Beta-hemolytic group A streptococcus or Streptococcus pyogenes, a gram-positive human pathogen that habitually colonizes the throat or skin of the host, is a cause of streptococcal pharyngitis – more commonly known as “strep throat”. Infections with this microorganism are underpinned by a panoply of virulence factors that are produced in direct response to environmental signals in the host.
Streptococcus pyogenes is a bacterium that requires complex media with blood products for growth, which is best achieved in an environment of 10% carbon dioxide. On blood agar plates group A streptococci produce pinpoint colonies surrounded by a zone of complete beta-hemolysis.
Its cell wall consists of a peptidoglycan backbone with integral lipoteichoic acid components that aid in structural stability. Akin to endotoxin from gram-negative bacteria, peptidoglycan is capable of activating the alternative complement pathway (which is a major effector of humoral part of our immune system).
Lancefield classification, which was developed by Rebecca Craighill Lancefield in the early years of the 20th century, distinguishes Streptococcus pyogenes from other representatives of the genus by identifying unique extractable carbohydrate antigen of cell wall material. Moreover, beta-hemolytic group A streptococcus have been further subdivided according to the surface expression of M and T antigens.
Such typing and subtyping endeavors have been of great significance in streptococcal epidemiology (similar to phage typing in epidemiology of Staphylococcus aureus). High-resolution genotyping can be used to determine specific relatedness among strains isolated from outbreaks of streptococcal pharyngitis, whereas rapid sequencing of the gene that encodes for M-protein is a fast and definite way of comparing M-typeable and M-non-typeable strains.
Lipoteichoic acid represents an important pro-inflammatory molecule that contributes to adherence of beta-hemolytic group A streptococcus by binding fibronectin OH host cells. Together with various cell surface molecules (including the adhesins), F protein, glyceraldehyde 3-phosphate dehydrogenase and enolase, it is involved in the attachment of the bacteria to the epithelium.
Adherence and subsequent growth of Streptococcus pyogenes on pharyngeal mucosal surfaces are usually sufficient to cause the clinical entity of streptococcal pharyngitis. Adhering to epithelial cells is a prerequisite event in the disease pathogenesis, which is facilitated by fibronectin binding protein or protein F (although M-protein and peptidoglycan may also contribute).
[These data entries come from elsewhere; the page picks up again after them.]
/-! ## Registers and page service -/

/-- Writes to the management registers: in range they take effect, otherwise only their error bit is set (R25, R26, R61,
R62, R120, R121, R20, R67, R68). -/
def registerRules : Prop :=
  (∀ (s : State) (m : Msg) (v : Word) (ok : Prop), Inv s →
    (ok ↔ 90 ≤ bitsOf v.toNat 0 9 ∧ bitsOf v.toNat 0 9 ≤ 280 ∧ bitsOf v.toNat 20 4 ≤ 5 ∧ bitsOf v.toNat 9 11 = 0 ∧ bitsOf v.toNat 24 7 = 0) →
    (¬ ok → ∃ t, exec (.pwrCtlWrite m v) s = .next t ∧ t.mgmt = { s.mgmt with pwrErr := true } ∧ t.dies = s.dies) ∧
    (ok → ∃ t, exec (.pwrCtlWrite m v) s = .next t ∧ t.mgmt.ceil.toNat = bitsOf v.toNat 0 9 ∧ t.mgmt.pmax.toNat = bitsOf v.toNat 20 4 ∧
      t.mgmt.pwrErr = (s.mgmt.pwrErr && !v.getLsbD 31) ∧
      ∀ d < 4, ∀ p, (s.die d).power = .on p → (s.die d).nextP = none → (s.die d).queuedP = none →
        (bitsOf v.toNat 20 4 ≤ p → t.die d = s.die d) ∧
        (p < bitsOf v.toNat 20 4 → (t.die d).power = .on (bitsOf v.toNat 20 4) ∧ (t.die d).nextP = some (bitsOf v.toNat 20 4) ∧
          (s.now + 2200, .pstateTransitionDone d) ∈ t.timers))) ∧
  (∀ (s : State) (m : Msg) (v : Word) pids, pids = [0, 1, 2, 3].map (fun d => bitsOf v.toNat (2 * d) 2) →
    ((partsOk pids = false ∨ bitsOf v.toNat 12 19 ≠ 0 ∨
        ∃ d < 4, nthD pids d 0 ≠ s.partOf d ∧ ∃ te ∈ s.tenants, s.ownerOn te d = true) →
      ∃ t, exec (.partCfgWrite m v) s = .next t ∧ t.mgmt = { s.mgmt with partErr := true }) ∧
    (partsOk pids = true → bitsOf v.toNat 12 19 = 0 → (∀ d < 4, nthD pids d 0 ≠ s.partOf d → ∀ te ∈ s.tenants, s.ownerOn te d = false) →
      ∃ t, exec (.partCfgWrite m v) s = .next t ∧ t.mgmt = { s.mgmt with pids := pids, partErr := s.mgmt.partErr && !v.getLsbD 31 } ∧
        ∀ k a b, linkDies k = [a, b] → t.firewall.getLsbD k = decide (t.partOf a ≠ t.partOf b))) ∧
  (∀ (s : State) (m : Msg) (v : Word) (ok : Prop), (ok ↔ 10 ≤ bitsOf v.toNat 0 14 ∧ bitsOf v.toNat 0 14 ≤ 10000 ∧
      1 ≤ bitsOf v.toNat 18 10 ∧ bitsOf v.toNat 18 10 ≤ 1000 ∧ bitsOf v.toNat 14 3 = 0 ∧ bitsOf v.toNat 28 3 = 0) →
    (¬ ok → ∃ t, exec (.rruCfgWrite m v) s = .next t ∧ t.mgmt = { s.mgmt with rruErr := true } ∧ t.crews = s.crews) ∧
    (ok → ∃ t, exec (.rruCfgWrite m v) s = .next t ∧
        t.mgmt = { s.mgmt with quant := bitsOf v.toNat 0 14, drain := bitsOf v.toNat 18 10, spen := v.getLsbD 17, rruErr := s.mgmt.rruErr && !v.getLsbD 31 } ∧
      (s.mgmt.spen = true → v.getLsbD 17 = false → ∀ c ∈ s.crews, s.crew? c.cid = some c → ∀ j w, c.weaves[j]? = some w → w.wait = .spin →
        ∃ w', t.weave? c.cid j = some w' ∧ w'.wait = .none ∧ w'.spin.count = 0))) ∧
  (∀ (s : State) (m : Msg) p split x, s.ports[p]? = some x → ∃ t, exec (.portConfigWrite m p split) s = .next t ∧
    t.ports[p]? = some ⟨x.up, if x.up then x.split else split, split⟩ ∧ ∀ k, k ≠ p → t.ports[k]? = s.ports[k]?) ∧
  (∀ (s : State) (m : Msg) (v : DWord),
    (∃ t, exec (.registerWrite m 0x108 v) s = .next t ∧ t.mgmt = { s.mgmt with preq := v.setWidth 4 } ∧
      ∀ d < 4, (s.mgmt.preq.getLsbD d = false → v.getLsbD d = true → .diePark d ∈ t.pending) ∧
        (s.mgmt.preq.getLsbD d = true → v.getLsbD d = false → .dieUnpark d ∈ t.pending)) ∧
    (∃ t, exec (.registerWrite m 0x408 v) s = .next t ∧ t.mgmt = { s.mgmt with ecb := { s.mgmt.ecb with eclr := v } } ∧
      .eclrWrite 255 ∈ t.pending) ∧
    (∃ t, exec (.registerWrite m 0x410 v) s = .next t ∧ t.mgmt = { s.mgmt with ecb := { s.mgmt.ecb with emask := v } }) ∧
    (∃ t, exec (.registerWrite m 0x418 v) s = .next t ∧ t.mgmt = { s.mgmt with ecb := { s.mgmt.ecb with esev := v } }) ∧
    (∃ t, exec (.registerWrite m 0x428 v) s = .next t ∧ t.mgmt = { s.mgmt with ecb := { s.mgmt.ecb with cons := v } })) ∧
  (∀ (s : State), s.tenant? 255 = none → exec (.eclrWrite 255) s = .next { s with mgmt := { s.mgmt with
    ecb := { s.mgmt.ecb with estat := s.mgmt.ecb.estat &&& ~~~ s.mgmt.ecb.eclr, eclr := 0 } } }) ∧
  (∀ (s : State) (te : Tenant) tag pa (stat clr : DWord), Inv s → noErrors s → s.tenant? tag = some te → te.ecb % 64 = 0 → te.ecb < 2 ^ 52 →
    Held s tag te.ecb 16 true → Held s tag te.ecb 16 false → s.devicePa tag te.ecb true = .ok pa →
    s.deviceWord tag te.ecb = .ok stat → s.deviceWord tag (te.ecb + 8) = .ok clr →
    ∃ t, exec (.eclrWrite tag) s = .next t ∧
      (∀ k < 8, t.locRead tag (.hbm (pa + k)) = BitVec.ofNat 8 ((stat &&& ~~~ clr).toNat / 256 ^ k)) ∧
      (∀ k < 8, t.locRead tag (.hbm (pa + 8 + k)) = 0) ∧
      ∀ a, (a < pa ∨ pa + 16 ≤ a) → t.locRead tag (.hbm a) = s.locRead tag (.hbm a))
In vitro studies have clearly shown that group-A beta-hemolytic streptococcus can not only adhere to, but invade respiratory epithelial cell lines in tissue culture; in addition, the pathogen has also been found intracellularly in tonsillar tissue from patients with chronic tonsillitis. Still, there are no data suggesting that there is an active invasion of respiratory epithelial cells during acute pharyngitis.
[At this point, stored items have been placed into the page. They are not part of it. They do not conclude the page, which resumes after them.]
-- ==== Sys2Proof/Laws/Lists.lean ====
section
/-! SUPPORT. Laws/Lists.lean: the list operations of the model: replacing, finding, keyed lists, lane masks. -/

namespace Sys2Proof

/-! ## modNth -/

@[simp] theorem modNth_length {α : Type} (xs : List α) (i : Nat) (f : α → α) : (modNth xs i f).length = xs.length := by
  induction xs generalizing i with
  | nil => rfl
  | cons x xs ih => cases i <;> simp [modNth, ih]

theorem modNth_getElem? {α : Type} (xs : List α) (i j : Nat) (f : α → α) :
    (modNth xs i f)[j]? = if j = i then (xs[j]?).map f else xs[j]? := by
  induction xs generalizing i j with
  | nil => cases i <;> simp [modNth]
  | cons x xs ih => cases i <;> cases j <;> simp [modNth, ih]

@[simp] theorem modNth_getElem?_same {α : Type} (xs : List α) (i : Nat) (f : α → α) :
    (modNth xs i f)[i]? = (xs[i]?).map f := by simp [modNth_getElem?]

theorem modNth_getElem?_other {α : Type} {xs : List α} {i j : Nat} {f : α → α} (h : j ≠ i) :
    (modNth xs i f)[j]? = xs[j]? := by simp [modNth_getElem?, h]

theorem nthD_eq {α : Type} (xs : List α) (i : Nat) (d : α) : nthD xs i d = (xs[i]?).getD d := by
  simp [nthD, List.getD_eq_getElem?_getD]

theorem nthD_modNth {α : Type} (xs : List α) (i j : Nat) (f : α → α) (d : α) :
    nthD (modNth xs i f) j d = if j = i ∧ j < xs.length then f (nthD xs j d) else nthD xs j d := by
  simp only [nthD_eq, modNth_getElem?]
  by_cases h : j = i
  · subst h
    by_cases hl : j < xs.length
    · simp [hl]
    · simp [hl]
  · simp [h]

theorem nthD_modNth_other {α : Type} {xs : List α} {i j : Nat} {f : α → α} {d : α} (h : j ≠ i) :
    nthD (modNth xs i f) j d = nthD xs j d := by simp [nthD_modNth, h]

theorem nthD_modNth_same {α : Type} {xs : List α} {i : Nat} {f : α → α} {d : α} (h : i < xs.length) :
    nthD (modNth xs i f) i d = f (nthD xs i d) := by simp [nthD_modNth, h]

theorem modNth_id {α : Type} (xs : List α) (i : Nat) (f : α → α) (h : ∀ x ∈ xs, f x = x) : modNth xs i f = xs := by
  induction xs generalizing i with
  | nil => rfl
  | cons x xs ih =>
    cases i with
    | zero => simp [modNth, h x (by simp)]
    | succ i => simp [modNth, ih i fun y hy => h y (by simp [hy])]

theorem mem_modNth {α : Type} {xs : List α} {i : Nat} {f : α → α} {y : α} (h : y ∈ modNth xs i f) :
    y ∈ xs ∨ ∃ x ∈ xs, y = f x := by
  induction xs generalizing i with
  | nil => simp [modNth] at h
  | cons x xs ih =>
    cases i with
    | zero =>
      simp only [modNth, List.mem_cons] at h
      rcases h with h | h
      · exact .inr ⟨x, by simp, h⟩
      · exact .inl (by simp [h])
    | succ i =>
      simp only [modNth, List.mem_cons] at h
      rcases h with h | h
      · exact .inl (by simp [h])
      · rcases ih h with h | ⟨z, hz, e⟩
        · exact .inl (by simp [h])
        · exact .inr ⟨z, by simp [hz], e⟩

namespace Machine

/-! ## updWhere -/

@[simp] theorem updWhere_length {α : Type} (xs : List α) (p : α → Bool) (f : α → α) : (updWhere xs p f).length = xs.length := by
  simp [updWhere]

theorem mem_updWhere {α : Type} {xs : List α} {p : α → Bool} {f : α → α} {y : α} (h : y ∈ updWhere xs p f) :
    ∃ x ∈ xs, y = if p x then f x else x := by
  simp only [updWhere, List.mem_map] at h
  obtain ⟨x, hx, rfl⟩ := h
  exact ⟨x, hx, rfl⟩

/-- What a key finds after the keyed entry has been replaced. -/
theorem find?_updWhere {α : Type} {xs : List α} {p : α → Bool} {f : α → α} {x : α} (h : xs.find? p = some x)
    (hf : p (f x) = true) : (updWhere xs p f).find? p = some (f x) := by
  induction xs with
  | nil => simp at h
  | cons a xs ih =>
    by_cases ha : p a = true
    · simp only [List.find?_cons_of_pos ha, Option.some.injEq] at h
      subst h
      simp [updWhere, ha, hf]
    · simp only [Bool.not_eq_true] at ha
      rw [List.find?_cons_of_neg (by simp [ha])] at h
      have := ih h
      simp only [updWhere] at this ⊢
      simp [ha, this]

theorem find?_updWhere_none {α : Type} {xs : List α} {p : α → Bool} {f : α → α} (h : xs.find? p = none) :
    updWhere xs p f = xs := by
  induction xs with
  | nil => rfl
  | cons a xs ih =>
    simp only [List.find?_eq_none, List.mem_cons, forall_eq_or_imp, Bool.not_eq_true] at h
    have := ih (by simpa [List.find?_eq_none] using h.2)
    simp only [updWhere] at this ⊢
    simp [h.1, this]

/-- Another key finds what it found. -/
theorem find?_updWhere_other {α : Type} {xs : List α} {p q : α → Bool} {f : α → α}
    (h : ∀ x, p x = true → q x = false ∧ q (f x) = false) : (updWhere xs p f).find? q = xs.find? q := by
  induction xs with
  | nil => rfl
  | cons a xs ih =>
    simp only [updWhere] at ih ⊢
    by_cases ha : p a = true
    · simp [ha, h a ha, ih]
    · simp only [Bool.not_eq_true] at ha
      simp only [List.map_cons, ha, Bool.false_eq_true, if_false, List.find?_cons, ih]

/-! ## Keyed lists -/

theorem assocGet_assocSet_same {β : Type} (xs : List (Nat × β)) (k : Nat) (v : β) : assocGet (assocSet xs k v) k = some v := by
  unfold assocSet assocGet
  by_cases h : xs.any (fun x => x.1 == k) = true
  · rw [if_pos h]
    obtain ⟨x, hx, hk⟩ := List.any_eq_true.mp h
    have hs : (xs.find? fun x => x.1 == k).isSome := List.find?_isSome.mpr ⟨x, hx, hk⟩
    obtain ⟨y, hy⟩ := Option.isSome_iff_exists.mp hs
    rw [find?_updWhere hy (by simpa using List.find?_some hy)]
    rfl
  · rw [if_neg h, List.find?_append]
    have : xs.find? (fun x => x.1 == k) = none := by
      simp only [List.find?_eq_none, Bool.not_eq_true]
      intro x hx
      by_contra hc
      exact h (List.any_eq_true.mpr ⟨x, hx, by simpa using hc⟩)
    simp [this]

theorem assocGet_assocSet_other {β : Type} (xs : List (Nat × β)) {k j : Nat} (v : β) (h : j ≠ k) :
    assocGet (assocSet xs k v) j = assocGet xs j := by
  unfold assocSet assocGet
  by_cases ha : xs.any (fun x => x.1 == k) = true
  · rw [if_pos ha, find?_updWhere_other]
    intro x hx
    have e : x.1 = k := by simpa using hx
    have : (x.1 == j) = false := by simp [e, Ne.symm h]
    exact ⟨this, this⟩
  · rw [if_neg ha, List.find?_append]
    have : ([(k, v)] : List (Nat × β)).find? (fun x => x.1 == j) = none := by simp [Ne.symm h]
    simp [this]

end Machine

/-! ## Lane masks -/

theorem maskOf_getLsbD (f : Nat → Bool) (i : Nat) : (maskOf f).getLsbD i = (decide (i < 32) && f i) := by
  have gen : ∀ (ls : List Nat) (acc : Mask),
      (ls.foldl (fun acc i => if f i then acc ||| BitVec.twoPow 32 i else acc) acc).getLsbD i
        = (acc.getLsbD i || (decide (i < 32) && ls.contains i && f i)) := by
    intro ls
    induction ls with
    | nil => intro acc; simp
    | cons a ls ih =>
      intro acc
      simp only [List.foldl_cons, ih]
      by_cases hf : f a = true
      · simp only [hf, if_true, BitVec.getLsbD_or, BitVec.getLsbD_twoPow, List.contains_cons]
        by_cases he : a = i
        · rw [he] at hf
          rw [he, hf]
          have h1 : (i == i) = true := by simp
          have h2 : decide (i = i) = true := by simp
          rw [h1, h2]
          generalize acc.getLsbD i = x, decide (i < 32) = y, ls.contains i = z
          revert x y z
          decide
        · have h1 : (i == a) = false := beq_eq_false_iff_ne.mpr (Ne.symm he)
          have h2 : decide (a = i) = false := decide_eq_false he
          rw [h1, h2]
          simp
      · simp only [hf, Bool.false_eq_true, if_false, List.contains_cons]
        by_cases he : i = a
        · subst he; simp [hf]
        · have : (i == a) = false := by simpa using he
          simp [this]
  have := gen laneList 0
  simp only [maskOf, this]
  by_cases hi : i < 32
  · simp [laneList, hi]
  · simp [hi]

@[simp] theorem laneList_length : laneList.length = 32 := by simp [laneList]
@[simp] theorem mem_laneList {i : Nat} : i ∈ laneList ↔ i < 32 := by simp [laneList]
theorem laneList_getElem? {i : Nat} (h : i < 32) : laneList[i]? = some i := by simp [laneList, h]

end Sys2Proof
end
Together with M-protein, think capsules formed of hyaluronic acid found in some strains of Streptococcus pyogenes confer resistance to phagocytosis. The microorganism can also stimulate T cell responses and cytokine induction, resulting in fever and further tissue injury. This can be especially important in the development of complications that can be provoked by certain strains of streptococci.
The immunological response of the host to streptococcal infection is characterized by the production of antibodies against a myriad of streptococcal cellular and extracellular constituents. Host responses against the aforementioned M-protein serotype can protect from reinfection with that specific serotype.